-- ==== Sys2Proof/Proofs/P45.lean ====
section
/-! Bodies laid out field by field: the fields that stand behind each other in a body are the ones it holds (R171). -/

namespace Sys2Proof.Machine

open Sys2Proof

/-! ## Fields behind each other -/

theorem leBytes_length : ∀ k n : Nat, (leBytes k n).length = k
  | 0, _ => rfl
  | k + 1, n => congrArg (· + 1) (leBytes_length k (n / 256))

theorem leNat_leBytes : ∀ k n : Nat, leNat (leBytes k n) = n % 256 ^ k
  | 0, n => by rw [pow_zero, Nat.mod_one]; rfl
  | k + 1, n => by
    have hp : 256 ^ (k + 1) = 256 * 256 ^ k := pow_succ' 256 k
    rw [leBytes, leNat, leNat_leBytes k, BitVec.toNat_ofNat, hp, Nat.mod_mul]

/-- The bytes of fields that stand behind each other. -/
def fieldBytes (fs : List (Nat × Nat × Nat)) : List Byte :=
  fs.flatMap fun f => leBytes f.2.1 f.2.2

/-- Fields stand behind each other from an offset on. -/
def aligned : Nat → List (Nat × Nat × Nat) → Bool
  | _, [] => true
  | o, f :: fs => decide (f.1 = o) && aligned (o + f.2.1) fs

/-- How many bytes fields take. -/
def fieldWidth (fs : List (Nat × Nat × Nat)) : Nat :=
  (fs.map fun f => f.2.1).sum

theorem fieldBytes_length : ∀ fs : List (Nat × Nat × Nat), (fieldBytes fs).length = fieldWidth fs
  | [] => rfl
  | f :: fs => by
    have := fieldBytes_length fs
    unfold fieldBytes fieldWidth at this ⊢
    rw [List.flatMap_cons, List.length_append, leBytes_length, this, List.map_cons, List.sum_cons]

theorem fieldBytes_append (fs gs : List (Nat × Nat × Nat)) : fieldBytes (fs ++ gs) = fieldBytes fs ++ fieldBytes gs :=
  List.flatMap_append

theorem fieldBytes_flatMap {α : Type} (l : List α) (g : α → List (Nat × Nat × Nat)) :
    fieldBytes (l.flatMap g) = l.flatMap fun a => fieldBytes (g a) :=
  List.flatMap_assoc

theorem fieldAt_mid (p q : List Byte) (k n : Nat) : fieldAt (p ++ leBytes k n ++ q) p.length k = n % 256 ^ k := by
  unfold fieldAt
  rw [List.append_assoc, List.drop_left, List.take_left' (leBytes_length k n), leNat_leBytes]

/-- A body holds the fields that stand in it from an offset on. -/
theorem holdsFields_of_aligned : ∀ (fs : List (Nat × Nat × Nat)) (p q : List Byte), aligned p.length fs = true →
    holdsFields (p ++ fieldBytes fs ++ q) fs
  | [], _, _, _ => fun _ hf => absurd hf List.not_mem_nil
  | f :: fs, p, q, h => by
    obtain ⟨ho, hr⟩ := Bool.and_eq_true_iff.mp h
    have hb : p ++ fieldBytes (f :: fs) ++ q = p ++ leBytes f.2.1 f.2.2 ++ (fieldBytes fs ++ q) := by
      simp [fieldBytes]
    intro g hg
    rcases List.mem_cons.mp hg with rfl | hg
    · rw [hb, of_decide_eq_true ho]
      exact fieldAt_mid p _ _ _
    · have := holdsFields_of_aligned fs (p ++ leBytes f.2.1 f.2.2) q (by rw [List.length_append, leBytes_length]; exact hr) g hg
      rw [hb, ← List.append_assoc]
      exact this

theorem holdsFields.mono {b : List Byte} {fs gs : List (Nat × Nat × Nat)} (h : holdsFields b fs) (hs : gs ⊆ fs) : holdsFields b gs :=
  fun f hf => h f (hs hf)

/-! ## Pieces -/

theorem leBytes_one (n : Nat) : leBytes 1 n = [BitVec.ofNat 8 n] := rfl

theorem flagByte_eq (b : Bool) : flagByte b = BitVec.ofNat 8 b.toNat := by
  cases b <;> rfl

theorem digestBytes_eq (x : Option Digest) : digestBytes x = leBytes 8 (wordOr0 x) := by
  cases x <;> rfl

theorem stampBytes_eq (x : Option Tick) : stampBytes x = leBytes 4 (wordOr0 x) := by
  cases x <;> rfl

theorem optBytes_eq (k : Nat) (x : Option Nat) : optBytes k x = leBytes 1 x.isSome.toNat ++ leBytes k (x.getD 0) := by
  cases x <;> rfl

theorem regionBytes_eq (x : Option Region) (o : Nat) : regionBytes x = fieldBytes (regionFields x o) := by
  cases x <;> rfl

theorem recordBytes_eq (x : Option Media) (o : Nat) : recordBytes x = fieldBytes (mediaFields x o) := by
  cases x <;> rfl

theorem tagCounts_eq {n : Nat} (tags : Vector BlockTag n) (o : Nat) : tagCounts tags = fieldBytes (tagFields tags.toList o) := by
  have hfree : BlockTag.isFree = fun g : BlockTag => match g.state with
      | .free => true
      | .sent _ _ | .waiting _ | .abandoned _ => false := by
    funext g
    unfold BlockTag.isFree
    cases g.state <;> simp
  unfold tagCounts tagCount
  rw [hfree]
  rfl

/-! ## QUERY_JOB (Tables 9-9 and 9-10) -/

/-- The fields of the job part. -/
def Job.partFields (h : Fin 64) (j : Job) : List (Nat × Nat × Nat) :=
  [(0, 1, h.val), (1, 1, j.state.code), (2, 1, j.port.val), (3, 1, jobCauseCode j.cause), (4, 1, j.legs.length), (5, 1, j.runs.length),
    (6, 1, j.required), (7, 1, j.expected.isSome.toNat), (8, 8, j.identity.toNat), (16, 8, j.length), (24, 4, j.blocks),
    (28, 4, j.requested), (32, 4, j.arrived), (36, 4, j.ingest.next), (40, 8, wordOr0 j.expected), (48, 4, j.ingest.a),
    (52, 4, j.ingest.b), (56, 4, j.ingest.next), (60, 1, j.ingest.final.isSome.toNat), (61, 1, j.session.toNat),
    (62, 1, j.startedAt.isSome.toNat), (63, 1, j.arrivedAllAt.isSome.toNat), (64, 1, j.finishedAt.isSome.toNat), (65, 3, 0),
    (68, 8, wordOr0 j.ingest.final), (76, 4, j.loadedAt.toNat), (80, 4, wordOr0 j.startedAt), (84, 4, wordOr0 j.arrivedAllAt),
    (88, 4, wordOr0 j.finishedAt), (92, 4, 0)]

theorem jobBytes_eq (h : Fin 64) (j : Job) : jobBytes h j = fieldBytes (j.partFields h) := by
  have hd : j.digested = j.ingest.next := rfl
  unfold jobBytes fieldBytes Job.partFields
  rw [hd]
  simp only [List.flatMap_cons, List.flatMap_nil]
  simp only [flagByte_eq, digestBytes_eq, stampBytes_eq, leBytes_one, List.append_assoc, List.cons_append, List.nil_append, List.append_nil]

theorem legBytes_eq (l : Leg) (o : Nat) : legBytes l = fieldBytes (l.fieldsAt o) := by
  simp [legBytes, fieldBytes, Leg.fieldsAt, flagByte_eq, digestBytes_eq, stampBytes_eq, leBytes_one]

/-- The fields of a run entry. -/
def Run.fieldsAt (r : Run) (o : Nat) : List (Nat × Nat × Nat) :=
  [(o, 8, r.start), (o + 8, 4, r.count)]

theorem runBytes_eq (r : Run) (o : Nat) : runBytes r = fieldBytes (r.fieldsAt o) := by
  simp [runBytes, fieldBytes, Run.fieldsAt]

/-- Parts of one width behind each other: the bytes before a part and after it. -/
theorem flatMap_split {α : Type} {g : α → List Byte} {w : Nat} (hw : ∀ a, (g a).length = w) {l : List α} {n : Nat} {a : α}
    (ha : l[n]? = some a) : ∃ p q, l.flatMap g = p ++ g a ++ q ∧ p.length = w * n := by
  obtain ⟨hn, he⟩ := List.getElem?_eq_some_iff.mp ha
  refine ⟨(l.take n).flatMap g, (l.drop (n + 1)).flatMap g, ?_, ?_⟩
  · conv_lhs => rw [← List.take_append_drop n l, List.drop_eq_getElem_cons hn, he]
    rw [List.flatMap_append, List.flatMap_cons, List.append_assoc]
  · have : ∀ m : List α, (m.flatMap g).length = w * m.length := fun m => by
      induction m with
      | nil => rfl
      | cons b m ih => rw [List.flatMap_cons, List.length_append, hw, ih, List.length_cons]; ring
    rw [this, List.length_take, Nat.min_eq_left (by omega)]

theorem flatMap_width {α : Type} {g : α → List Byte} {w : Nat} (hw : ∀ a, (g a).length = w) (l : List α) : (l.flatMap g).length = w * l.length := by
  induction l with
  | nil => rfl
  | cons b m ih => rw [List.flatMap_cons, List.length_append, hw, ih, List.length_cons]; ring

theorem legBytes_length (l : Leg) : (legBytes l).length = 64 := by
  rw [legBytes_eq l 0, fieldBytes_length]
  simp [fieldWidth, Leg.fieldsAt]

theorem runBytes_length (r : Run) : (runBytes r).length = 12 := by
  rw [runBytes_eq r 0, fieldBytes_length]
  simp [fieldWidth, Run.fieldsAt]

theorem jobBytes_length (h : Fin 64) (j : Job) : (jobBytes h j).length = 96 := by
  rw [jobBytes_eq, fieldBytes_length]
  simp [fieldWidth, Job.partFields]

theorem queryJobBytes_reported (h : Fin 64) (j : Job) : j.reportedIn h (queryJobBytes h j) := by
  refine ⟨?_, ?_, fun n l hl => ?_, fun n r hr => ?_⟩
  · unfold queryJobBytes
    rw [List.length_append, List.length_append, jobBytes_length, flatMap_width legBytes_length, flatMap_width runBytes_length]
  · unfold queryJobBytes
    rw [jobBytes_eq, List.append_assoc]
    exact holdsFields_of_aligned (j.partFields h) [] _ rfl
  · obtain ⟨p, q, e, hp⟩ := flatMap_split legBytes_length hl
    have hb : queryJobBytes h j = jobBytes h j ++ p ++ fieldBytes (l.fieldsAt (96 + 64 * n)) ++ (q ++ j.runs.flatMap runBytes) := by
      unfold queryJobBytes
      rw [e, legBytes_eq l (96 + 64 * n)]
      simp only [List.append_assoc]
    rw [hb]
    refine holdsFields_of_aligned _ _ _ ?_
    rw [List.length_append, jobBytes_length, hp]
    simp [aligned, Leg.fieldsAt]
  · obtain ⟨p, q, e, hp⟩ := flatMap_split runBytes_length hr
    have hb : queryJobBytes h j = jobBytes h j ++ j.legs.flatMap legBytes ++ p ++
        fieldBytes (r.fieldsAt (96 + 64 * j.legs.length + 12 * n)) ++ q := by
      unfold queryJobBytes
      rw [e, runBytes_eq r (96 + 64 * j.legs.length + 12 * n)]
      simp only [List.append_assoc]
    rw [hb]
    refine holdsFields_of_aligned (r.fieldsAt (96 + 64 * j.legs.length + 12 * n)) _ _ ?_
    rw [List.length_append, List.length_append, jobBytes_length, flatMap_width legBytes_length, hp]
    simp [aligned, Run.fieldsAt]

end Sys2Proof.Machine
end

--

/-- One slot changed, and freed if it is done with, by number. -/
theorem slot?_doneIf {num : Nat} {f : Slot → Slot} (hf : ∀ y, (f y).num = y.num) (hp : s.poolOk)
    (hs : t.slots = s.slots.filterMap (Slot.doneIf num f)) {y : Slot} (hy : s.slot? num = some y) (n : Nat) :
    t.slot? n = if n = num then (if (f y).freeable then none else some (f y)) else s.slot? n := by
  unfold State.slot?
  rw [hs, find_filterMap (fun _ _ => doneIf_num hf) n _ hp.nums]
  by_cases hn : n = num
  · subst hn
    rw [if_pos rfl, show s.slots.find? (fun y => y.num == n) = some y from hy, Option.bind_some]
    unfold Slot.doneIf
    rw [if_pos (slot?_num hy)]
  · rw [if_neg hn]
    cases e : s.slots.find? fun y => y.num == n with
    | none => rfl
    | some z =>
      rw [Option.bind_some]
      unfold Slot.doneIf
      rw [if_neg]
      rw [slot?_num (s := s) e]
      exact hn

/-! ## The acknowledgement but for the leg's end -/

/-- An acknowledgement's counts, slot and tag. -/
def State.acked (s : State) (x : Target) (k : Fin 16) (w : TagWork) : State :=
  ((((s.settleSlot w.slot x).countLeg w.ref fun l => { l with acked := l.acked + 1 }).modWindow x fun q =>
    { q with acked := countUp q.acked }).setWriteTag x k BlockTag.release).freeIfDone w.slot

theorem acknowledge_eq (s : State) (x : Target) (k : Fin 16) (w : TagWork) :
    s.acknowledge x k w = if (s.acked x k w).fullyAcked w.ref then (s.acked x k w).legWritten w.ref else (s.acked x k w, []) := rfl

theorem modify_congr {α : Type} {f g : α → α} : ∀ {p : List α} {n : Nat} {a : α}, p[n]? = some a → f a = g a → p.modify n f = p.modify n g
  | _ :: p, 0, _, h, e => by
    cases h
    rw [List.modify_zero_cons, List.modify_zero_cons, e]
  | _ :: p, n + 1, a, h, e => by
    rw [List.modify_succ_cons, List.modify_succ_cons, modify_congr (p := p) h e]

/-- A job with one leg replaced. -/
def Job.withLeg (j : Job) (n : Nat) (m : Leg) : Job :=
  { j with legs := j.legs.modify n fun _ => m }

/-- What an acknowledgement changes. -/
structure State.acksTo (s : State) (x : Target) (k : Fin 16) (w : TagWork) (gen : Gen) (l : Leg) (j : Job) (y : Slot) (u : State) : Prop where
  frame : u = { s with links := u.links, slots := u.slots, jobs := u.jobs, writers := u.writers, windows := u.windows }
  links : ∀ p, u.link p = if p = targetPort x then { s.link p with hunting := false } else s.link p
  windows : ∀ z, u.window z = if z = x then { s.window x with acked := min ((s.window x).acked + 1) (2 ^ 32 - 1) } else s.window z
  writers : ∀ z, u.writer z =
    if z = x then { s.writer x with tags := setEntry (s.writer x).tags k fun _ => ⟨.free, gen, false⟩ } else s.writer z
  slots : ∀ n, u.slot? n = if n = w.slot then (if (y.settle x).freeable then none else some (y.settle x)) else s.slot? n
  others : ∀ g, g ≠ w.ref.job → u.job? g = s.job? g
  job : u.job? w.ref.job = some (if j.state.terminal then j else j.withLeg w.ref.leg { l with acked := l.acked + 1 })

* * *

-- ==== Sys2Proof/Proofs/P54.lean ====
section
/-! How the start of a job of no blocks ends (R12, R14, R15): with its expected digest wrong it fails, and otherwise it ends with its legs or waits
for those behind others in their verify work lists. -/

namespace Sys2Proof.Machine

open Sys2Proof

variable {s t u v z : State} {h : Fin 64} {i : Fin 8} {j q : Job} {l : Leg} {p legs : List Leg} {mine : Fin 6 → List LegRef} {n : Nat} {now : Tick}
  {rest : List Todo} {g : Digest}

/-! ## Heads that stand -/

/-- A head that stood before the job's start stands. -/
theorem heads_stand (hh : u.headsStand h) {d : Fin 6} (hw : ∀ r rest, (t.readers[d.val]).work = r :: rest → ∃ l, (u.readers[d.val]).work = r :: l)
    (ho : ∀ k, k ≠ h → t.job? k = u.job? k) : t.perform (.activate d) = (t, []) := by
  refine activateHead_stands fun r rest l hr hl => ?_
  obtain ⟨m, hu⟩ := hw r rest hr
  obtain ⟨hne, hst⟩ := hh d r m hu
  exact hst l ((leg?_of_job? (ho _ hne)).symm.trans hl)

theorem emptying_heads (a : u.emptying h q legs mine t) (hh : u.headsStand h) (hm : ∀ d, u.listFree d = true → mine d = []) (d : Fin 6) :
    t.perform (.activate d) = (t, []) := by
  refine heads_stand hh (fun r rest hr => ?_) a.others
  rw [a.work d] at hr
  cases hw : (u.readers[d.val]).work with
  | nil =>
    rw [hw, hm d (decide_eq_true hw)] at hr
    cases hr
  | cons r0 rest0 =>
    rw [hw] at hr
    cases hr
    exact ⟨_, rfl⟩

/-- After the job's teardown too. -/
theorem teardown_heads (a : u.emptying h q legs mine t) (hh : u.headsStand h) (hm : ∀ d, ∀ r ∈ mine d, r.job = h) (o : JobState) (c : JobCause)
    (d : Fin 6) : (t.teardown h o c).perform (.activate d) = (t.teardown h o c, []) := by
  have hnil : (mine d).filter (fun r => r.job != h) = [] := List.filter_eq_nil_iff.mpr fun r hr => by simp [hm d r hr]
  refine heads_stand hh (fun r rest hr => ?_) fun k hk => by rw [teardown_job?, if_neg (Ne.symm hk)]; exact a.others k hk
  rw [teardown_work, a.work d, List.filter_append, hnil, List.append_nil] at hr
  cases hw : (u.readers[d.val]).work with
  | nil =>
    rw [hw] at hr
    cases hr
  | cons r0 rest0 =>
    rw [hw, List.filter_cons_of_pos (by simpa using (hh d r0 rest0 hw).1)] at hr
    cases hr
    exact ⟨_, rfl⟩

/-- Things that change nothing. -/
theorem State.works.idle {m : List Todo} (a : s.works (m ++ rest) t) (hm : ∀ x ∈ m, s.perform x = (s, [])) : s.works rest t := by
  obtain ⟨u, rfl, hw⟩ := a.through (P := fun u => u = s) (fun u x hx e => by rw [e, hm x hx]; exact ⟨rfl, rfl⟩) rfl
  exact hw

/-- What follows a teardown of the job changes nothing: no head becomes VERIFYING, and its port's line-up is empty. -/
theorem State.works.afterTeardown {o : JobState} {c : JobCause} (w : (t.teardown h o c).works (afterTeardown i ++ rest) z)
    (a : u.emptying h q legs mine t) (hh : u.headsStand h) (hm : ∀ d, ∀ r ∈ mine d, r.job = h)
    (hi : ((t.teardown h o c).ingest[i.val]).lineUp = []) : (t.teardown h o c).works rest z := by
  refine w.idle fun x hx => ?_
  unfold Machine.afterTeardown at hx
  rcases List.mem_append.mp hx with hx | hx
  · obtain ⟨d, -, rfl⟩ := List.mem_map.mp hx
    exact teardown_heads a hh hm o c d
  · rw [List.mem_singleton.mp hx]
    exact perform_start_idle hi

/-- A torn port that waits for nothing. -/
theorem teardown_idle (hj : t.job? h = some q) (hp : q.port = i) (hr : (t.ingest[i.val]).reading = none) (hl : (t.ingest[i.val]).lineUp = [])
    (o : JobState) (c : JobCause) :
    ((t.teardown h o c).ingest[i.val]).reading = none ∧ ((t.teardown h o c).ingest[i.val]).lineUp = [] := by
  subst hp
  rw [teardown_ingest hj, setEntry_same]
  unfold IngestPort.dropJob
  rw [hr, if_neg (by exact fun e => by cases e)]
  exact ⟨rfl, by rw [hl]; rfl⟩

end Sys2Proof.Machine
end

» **TASK GOAL**
Write down exactly the span of lines above from the one containing "-- ==== Sys2Proof/Proofs/P45.lean" to the one containing "rw [leBytes, leNat, leNat_leBytes", both ends included.

» **RESPONSE BOX**
-- ==== Sys2Proof/Proofs/P45.lean ====
section
/-! Bodies laid out field by field: the fields that stand behind each other in a body are the ones it holds (R171). -/

namespace Sys2Proof.Machine

open Sys2Proof

/-! ## Fields behind each other -/

theorem leBytes_length : ∀ k n : Nat, (leBytes k n).length = k
  | 0, _ => rfl
  | k + 1, n => congrArg (· + 1) (leBytes_length k (n / 256))

theorem leNat_leBytes : ∀ k n : Nat, leNat (leBytes k n) = n % 256 ^ k
  | 0, n => by rw [pow_zero, Nat.mod_one]; rfl
  | k + 1, n => by
    have hp : 256 ^ (k + 1) = 256 * 256 ^ k := pow_succ' 256 k
    rw [leBytes, leNat, leNat_leBytes k, BitVec.toNat_ofNat, hp, Nat.mod_mul]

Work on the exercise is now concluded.